**PROBLEM STATEMENT**
The required output is the lines below from the line containing "List.find?_eq_none.mpr fun e" to the line containing "next_congr (if_neg (Bool.eq_false_iff.mp h))", inclusive, retyped exactly. No other lines belong in it.

**DATA FOR THIS EXERCISE**
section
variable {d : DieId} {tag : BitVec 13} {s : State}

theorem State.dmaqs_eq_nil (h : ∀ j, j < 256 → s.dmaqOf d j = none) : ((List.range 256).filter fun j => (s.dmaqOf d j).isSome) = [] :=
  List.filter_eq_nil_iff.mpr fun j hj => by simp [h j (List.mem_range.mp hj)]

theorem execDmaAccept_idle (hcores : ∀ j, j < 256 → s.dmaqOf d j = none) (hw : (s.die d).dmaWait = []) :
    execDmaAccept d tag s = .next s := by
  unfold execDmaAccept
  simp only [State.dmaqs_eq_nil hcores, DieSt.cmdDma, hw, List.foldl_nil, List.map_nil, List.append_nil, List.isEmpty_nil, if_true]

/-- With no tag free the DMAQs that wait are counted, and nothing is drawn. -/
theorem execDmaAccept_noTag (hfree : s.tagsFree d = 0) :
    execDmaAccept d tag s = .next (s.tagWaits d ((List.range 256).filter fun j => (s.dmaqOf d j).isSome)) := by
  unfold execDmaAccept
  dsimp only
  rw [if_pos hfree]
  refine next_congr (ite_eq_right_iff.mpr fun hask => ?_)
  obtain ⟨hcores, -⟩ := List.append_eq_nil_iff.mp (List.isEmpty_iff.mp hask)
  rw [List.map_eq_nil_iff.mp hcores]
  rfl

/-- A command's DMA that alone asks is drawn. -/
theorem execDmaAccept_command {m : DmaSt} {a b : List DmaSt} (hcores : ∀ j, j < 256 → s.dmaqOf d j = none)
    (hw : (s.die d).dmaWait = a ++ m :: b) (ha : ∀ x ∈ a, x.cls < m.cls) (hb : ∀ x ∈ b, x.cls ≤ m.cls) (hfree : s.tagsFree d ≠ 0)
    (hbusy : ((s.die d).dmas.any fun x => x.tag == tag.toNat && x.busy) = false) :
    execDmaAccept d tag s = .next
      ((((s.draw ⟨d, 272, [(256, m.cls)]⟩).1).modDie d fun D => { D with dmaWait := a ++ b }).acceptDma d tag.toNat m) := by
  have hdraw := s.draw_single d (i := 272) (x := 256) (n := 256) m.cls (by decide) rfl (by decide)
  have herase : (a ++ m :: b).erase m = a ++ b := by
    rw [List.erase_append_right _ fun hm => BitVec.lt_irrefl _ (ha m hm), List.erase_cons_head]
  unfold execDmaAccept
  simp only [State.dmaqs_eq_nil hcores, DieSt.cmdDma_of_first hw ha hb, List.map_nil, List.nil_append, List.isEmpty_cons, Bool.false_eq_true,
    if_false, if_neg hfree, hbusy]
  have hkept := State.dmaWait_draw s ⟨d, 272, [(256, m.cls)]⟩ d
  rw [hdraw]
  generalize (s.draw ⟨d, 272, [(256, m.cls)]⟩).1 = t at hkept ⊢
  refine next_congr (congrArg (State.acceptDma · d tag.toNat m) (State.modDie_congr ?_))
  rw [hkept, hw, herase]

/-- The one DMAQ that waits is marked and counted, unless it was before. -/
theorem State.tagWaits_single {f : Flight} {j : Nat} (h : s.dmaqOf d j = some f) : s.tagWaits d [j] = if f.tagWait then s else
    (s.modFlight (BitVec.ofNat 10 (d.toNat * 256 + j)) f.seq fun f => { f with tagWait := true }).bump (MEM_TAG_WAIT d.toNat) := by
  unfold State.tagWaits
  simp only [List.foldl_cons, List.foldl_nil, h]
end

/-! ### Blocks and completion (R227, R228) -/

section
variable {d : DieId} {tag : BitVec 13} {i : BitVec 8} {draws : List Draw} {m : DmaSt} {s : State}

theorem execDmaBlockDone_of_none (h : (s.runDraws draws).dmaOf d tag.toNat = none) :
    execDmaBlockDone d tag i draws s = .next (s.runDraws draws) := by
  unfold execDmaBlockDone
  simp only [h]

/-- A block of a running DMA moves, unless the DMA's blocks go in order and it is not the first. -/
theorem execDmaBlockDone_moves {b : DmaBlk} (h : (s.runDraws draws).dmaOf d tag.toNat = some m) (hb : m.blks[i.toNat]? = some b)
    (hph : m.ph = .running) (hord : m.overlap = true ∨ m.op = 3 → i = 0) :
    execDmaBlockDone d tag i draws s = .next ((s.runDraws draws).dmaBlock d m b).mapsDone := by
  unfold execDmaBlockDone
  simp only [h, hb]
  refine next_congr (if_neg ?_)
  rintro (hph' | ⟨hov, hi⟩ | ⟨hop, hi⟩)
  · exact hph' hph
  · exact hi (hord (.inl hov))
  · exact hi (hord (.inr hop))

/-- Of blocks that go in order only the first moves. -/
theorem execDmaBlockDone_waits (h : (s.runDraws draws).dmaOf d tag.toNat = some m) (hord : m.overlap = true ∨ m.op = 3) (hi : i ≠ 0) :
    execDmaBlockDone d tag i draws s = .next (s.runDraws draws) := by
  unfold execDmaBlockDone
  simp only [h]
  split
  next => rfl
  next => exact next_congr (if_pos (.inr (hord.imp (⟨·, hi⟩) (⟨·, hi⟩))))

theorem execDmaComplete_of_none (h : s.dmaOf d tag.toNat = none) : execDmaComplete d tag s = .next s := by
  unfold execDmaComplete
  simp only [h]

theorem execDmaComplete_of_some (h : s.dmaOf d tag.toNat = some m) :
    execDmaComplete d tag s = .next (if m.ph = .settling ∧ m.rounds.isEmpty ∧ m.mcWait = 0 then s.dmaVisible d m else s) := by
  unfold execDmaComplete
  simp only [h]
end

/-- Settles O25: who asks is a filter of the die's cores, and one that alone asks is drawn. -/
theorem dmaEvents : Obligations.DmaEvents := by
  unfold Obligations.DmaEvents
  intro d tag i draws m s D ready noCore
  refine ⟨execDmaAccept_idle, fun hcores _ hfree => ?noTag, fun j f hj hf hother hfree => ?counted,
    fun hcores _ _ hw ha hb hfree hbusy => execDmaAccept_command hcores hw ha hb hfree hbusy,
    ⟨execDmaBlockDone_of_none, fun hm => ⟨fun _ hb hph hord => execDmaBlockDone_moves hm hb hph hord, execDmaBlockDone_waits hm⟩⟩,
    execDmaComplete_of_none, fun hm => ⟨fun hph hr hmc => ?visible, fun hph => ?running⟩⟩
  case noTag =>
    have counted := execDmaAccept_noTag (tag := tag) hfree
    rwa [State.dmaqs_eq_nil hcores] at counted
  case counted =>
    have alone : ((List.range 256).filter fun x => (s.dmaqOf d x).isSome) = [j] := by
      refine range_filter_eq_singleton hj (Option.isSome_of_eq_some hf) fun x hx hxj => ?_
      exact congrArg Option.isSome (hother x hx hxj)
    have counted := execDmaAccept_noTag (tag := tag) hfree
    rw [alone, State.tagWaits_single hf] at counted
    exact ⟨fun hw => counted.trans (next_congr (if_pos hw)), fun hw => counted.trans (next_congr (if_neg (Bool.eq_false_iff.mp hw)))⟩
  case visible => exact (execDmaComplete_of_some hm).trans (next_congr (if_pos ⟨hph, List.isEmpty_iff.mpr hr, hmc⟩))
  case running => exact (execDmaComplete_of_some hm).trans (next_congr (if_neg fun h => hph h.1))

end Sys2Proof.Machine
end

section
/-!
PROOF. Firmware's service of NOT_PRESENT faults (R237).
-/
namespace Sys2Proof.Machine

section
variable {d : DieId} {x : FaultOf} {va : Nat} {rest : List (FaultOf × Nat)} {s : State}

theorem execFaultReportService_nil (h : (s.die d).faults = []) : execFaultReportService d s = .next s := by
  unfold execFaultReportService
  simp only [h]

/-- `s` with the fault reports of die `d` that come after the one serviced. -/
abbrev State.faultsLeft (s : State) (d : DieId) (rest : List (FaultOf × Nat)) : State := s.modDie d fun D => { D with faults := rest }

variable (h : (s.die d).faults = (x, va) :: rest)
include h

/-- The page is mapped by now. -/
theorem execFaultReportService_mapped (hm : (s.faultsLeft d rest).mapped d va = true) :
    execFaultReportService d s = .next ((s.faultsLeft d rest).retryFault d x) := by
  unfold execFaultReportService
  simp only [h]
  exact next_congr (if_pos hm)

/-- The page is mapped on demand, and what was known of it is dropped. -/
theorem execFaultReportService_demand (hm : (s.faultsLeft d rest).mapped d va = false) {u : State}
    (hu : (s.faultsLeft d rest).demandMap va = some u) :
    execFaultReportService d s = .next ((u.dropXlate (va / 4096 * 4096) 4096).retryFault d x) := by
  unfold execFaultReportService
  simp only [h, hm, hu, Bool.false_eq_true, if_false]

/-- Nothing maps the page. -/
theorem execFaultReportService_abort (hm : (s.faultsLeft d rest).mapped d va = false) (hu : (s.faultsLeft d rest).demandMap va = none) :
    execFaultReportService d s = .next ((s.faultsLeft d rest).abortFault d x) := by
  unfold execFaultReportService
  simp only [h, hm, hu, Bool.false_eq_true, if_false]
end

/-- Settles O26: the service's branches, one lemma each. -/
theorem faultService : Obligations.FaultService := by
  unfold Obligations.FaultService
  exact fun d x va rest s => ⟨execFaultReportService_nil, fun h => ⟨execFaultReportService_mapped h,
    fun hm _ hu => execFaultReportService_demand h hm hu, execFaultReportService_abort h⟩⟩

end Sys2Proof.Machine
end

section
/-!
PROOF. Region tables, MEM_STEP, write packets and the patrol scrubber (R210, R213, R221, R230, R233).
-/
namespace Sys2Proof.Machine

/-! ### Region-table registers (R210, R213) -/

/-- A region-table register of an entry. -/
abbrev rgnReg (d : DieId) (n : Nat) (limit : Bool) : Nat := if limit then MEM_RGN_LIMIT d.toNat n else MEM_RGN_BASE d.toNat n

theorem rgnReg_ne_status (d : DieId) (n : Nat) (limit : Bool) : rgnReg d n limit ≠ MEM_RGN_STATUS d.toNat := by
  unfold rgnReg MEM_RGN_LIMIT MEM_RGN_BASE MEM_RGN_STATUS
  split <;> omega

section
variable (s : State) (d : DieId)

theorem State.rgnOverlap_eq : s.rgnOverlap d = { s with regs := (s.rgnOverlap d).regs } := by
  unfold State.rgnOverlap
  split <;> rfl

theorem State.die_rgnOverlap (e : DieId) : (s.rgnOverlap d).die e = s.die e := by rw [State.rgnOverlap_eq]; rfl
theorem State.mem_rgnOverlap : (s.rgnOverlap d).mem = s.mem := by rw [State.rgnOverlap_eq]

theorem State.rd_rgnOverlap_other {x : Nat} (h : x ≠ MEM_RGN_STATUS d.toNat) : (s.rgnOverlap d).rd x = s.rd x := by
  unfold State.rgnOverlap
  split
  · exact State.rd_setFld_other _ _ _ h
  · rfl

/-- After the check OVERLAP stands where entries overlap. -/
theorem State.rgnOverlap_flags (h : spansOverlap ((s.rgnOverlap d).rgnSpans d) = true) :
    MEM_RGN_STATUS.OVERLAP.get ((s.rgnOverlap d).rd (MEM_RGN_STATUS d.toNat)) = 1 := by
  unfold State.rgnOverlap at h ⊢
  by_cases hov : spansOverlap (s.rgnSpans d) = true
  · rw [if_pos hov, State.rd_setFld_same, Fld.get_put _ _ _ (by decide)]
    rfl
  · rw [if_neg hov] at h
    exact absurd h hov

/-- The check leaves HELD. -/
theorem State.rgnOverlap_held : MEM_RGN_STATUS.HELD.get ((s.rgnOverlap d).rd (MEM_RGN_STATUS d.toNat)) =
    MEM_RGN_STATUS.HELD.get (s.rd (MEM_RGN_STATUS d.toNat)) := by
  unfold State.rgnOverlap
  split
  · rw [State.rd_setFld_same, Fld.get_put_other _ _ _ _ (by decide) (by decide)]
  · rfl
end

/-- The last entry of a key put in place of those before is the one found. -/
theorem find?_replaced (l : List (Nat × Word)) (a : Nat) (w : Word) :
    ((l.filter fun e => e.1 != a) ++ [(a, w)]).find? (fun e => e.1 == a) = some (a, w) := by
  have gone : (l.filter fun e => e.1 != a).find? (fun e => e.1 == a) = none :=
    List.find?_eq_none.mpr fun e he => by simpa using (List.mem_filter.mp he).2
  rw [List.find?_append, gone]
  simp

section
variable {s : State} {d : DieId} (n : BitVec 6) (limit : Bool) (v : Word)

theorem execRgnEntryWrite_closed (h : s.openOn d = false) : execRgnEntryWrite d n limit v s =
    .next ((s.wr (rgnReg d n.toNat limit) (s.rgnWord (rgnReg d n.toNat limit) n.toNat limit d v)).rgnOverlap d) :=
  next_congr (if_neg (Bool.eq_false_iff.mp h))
* * *
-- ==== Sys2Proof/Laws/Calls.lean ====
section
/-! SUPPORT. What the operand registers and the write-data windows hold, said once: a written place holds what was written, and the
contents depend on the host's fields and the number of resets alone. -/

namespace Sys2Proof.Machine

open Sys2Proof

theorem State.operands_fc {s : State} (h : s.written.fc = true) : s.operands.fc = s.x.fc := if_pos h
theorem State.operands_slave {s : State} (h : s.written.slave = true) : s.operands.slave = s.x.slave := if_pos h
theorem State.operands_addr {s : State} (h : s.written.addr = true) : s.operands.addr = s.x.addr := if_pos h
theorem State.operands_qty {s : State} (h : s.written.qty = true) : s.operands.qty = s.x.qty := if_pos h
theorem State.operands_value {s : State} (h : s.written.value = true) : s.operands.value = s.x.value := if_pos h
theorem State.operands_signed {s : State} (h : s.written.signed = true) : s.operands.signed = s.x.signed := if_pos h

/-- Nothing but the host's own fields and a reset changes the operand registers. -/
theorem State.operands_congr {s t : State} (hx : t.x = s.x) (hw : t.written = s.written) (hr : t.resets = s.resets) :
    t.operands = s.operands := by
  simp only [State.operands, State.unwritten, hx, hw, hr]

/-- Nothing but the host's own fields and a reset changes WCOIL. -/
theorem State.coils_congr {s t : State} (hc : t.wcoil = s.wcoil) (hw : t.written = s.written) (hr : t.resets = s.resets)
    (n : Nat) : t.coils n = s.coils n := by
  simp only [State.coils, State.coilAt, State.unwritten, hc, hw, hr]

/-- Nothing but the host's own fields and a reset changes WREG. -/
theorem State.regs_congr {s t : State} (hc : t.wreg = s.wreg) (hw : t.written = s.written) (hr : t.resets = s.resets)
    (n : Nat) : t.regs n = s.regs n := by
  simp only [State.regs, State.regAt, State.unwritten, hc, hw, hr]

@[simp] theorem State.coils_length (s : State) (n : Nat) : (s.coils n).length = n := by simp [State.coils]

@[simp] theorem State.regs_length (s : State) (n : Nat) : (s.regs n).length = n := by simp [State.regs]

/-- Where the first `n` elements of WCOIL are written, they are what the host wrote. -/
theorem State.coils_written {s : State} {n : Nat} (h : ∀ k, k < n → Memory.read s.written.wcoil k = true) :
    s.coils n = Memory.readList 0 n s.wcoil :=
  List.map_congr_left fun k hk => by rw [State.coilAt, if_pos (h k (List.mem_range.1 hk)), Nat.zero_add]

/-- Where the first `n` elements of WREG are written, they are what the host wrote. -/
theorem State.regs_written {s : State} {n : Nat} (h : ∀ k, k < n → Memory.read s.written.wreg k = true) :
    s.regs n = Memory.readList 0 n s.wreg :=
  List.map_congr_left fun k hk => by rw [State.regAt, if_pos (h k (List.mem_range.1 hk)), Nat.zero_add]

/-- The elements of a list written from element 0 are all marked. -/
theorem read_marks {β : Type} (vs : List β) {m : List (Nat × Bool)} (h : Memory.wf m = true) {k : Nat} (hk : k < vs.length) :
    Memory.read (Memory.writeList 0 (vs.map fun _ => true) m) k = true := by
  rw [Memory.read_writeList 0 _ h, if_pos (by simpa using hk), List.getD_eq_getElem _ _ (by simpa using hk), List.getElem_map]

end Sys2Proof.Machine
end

**RESPONSE BOX**
    List.find?_eq_none.mpr fun e he => by simpa using (List.mem_filter.mp he).2
  rw [List.find?_append, gone]
  simp

section
variable {s : State} {d : DieId} (n : BitVec 6) (limit : Bool) (v : Word)

theorem execRgnEntryWrite_closed (h : s.openOn d = false) : execRgnEntryWrite d n limit v s =
    .next ((s.wr (rgnReg d n.toNat limit) (s.rgnWord (rgnReg d n.toNat limit) n.toNat limit d v)).rgnOverlap d) :=
  next_congr (if_neg (Bool.eq_false_iff.mp h))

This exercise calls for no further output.